Dr Haggard's Disease
Patrick McGrath
Penguin pbk, 192 pgs
Review by Gerald Houghton (1993-4)
An early life spent among the mentally ill has seen to it that in a McGrath fiction trust is perilous. The reward - as anyone crossing swords with the Blood and Water collection or the novel Spider will testify - is a fiction of perception; the narrator's troubled eye sees nothing and everything as it is.
Haggard addresses his sorry tale to Vaughan, the fighter-pilot son of the only woman he ever truly loved. He finds himself incapable of relinquishing the brief all-consuming months spent with the senior pathologist's wife, his dismantled life now little more than a shell of painful melancholia. And yet through the curiously androgynous boy there is a rekindling of memory, and a new, altogether more bizarre passion engulfs the doctor. McGrath's novel is a love story, albeit from behind eyes addled by morbid introspection and morphine addiction.
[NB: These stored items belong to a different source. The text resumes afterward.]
-- ==== Sys2Proof/Laws/PerInstr.lean ====
section
/-! SUPPORT. The round trip of each op's fields: the fields that the encoder gives an op are the fields from which the
decoder reads it, with every operand at every value that its encoding admits. -/

namespace Sys2Proof

/-- What the round trip says of one instruction: an op that is well-formed and has an op slot is read back from its op
slot and its extension. -/
def Laws.RoundTrip.Statement (i : Instr) : Prop :=
  i.wf = true → ∀ r, encodeRaw i = some r → decodeOne r.1 r.2 = .ok i

theorem decodeOne_mkOp {opc g imm d a b x i} {dec : RawOp → Ext → Option Instr} (ha : assigned opc = true)
    (hdec : ∀ r x, r.opc = opc → decodeRaw r x = if r.gd.wf then dec r x else none) (hg : g.wf = true)
    (hd : dec (mkOp opc g imm d a b) x = some i) : decodeOne (mkOp opc g imm d a b) x = .ok i := by
  have h1 : (mkOp opc g imm d a b).gd = g := rfl
  have h2 : (mkOp opc g imm d a b).opc = opc := rfl
  simp only [decodeOne, h2, ha, if_true, hdec _ _ h2, h1, hg, hd]

theorem statement_of_raw {i : Instr} {r : Raw} (h : encodeRaw i = some r)
    (hd : i.wf = true → decodeOne r.1 r.2 = .ok i) : Laws.RoundTrip.Statement i := by
  intro hw r' hr; rw [h] at hr; cases hr; exact hd hw

theorem statement_of_none {i : Instr} (h : encodeRaw i = none) : Laws.RoundTrip.Statement i := by
  intro _ r hr; rw [h] at hr; cases hr

/-! The fields of an op put together read back. -/

@[simp] theorem mkOp_gd (opc g imm d a b) : (mkOp opc g imm d a b).gd = g := rfl
@[simp] theorem mkOp_od (opc g imm d a b) : (mkOp opc g imm d a b).od = d := rfl
@[simp] theorem mkOp_oa (opc g imm d a b) : (mkOp opc g imm d a b).oa = a := rfl
@[simp] theorem mkOp_ob (opc g imm d a b) : (mkOp opc g imm d a b).ob = b := rfl
@[simp] theorem mkOp_imm (opc g imm d a b) : (mkOp opc g imm d a b).imm = imm := rfl
@[simp] theorem mkOp_dm (opc g imm d a b) : (mkOp opc g imm d a b).dm = d.sync := rfl
@[simp] theorem mkOp_am (opc g imm d a b) : (mkOp opc g imm d a b).am = a.sync := rfl
@[simp] theorem mkOp_bm (opc g imm d a b) : (mkOp opc g imm d a b).bm = b.sync := rfl
@[simp] theorem mkOp_d (opc g imm d a b) : (mkOp opc g imm d a b).d = d.ix := rfl
@[simp] theorem mkOp_a (opc g imm d a b) : (mkOp opc g imm d a b).a = a.ix := rfl
@[simp] theorem mkOp_b (opc g imm d a b) : (mkOp opc g imm d a b).b = b.ix := rfl

namespace Laws.RoundTrip

set_option linter.unusedSimpArgs false
set_option linter.unusedVariables false
set_option Elab.async false
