-- ==== Sys2Proof/Tests/DecodeWords.lean ====
section
/-! SUPPORT. Decoding tests: for every constructor of an op one word, put together by hand from the encoding tables of the
spec (spec/15_encoding.md R320 to R331, and the entry of each op), and the instruction it stands for. -/

namespace Sys2Proof.Tests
Dr. Haggard's disease itself is a definition as flexible as his own fanciful self-deceit. Initially eroticism, McGrath weaves an intricate web of love and obsession gradually absorbing reader and doctor alike; slow-burning infatuation and explicit, increasingly hazardous coils leading to inevitable frustration and punishment.
At once the disease becomes distress and grief at the void of his life when he finds himself inexplicably abandoned in Elgin, the country practice to which he flees.
And finally, the disease to which Haggard determines to lend his name, the bizarre malady he discerns burdening Vaughan, one drawing him progressively closer to the boy as potential saviour; but one with inevitably tragic and strangely liberating consequences.
The book is at once more approachable, less fractured than his exceptional, galvanising examination of the schizophrenic Spider, and yet one equally blessed of the incipient nastiness that fuels all his best writing. McGrath binds the unsuspecting visitor into Haggard's singular Neo-Gothic with eroticism and hunger; hooked, he counters with obsession and psychosis.
Magnificently written, it brims with the brutally picturesque: the cinematic Battle of Britain apparently rages solely in the skies above Haggard's precipitous home; his shambling, agonised gait; the monolithic Victorianism of the hospital. Coolly ingenious, deceptively lucid, the book is an intensely readable yet uncommonly intricate portrait of blind infatuation propelled toward self-destruction. A match, then, for the exceptional Spider, and very possibly a masterpiece.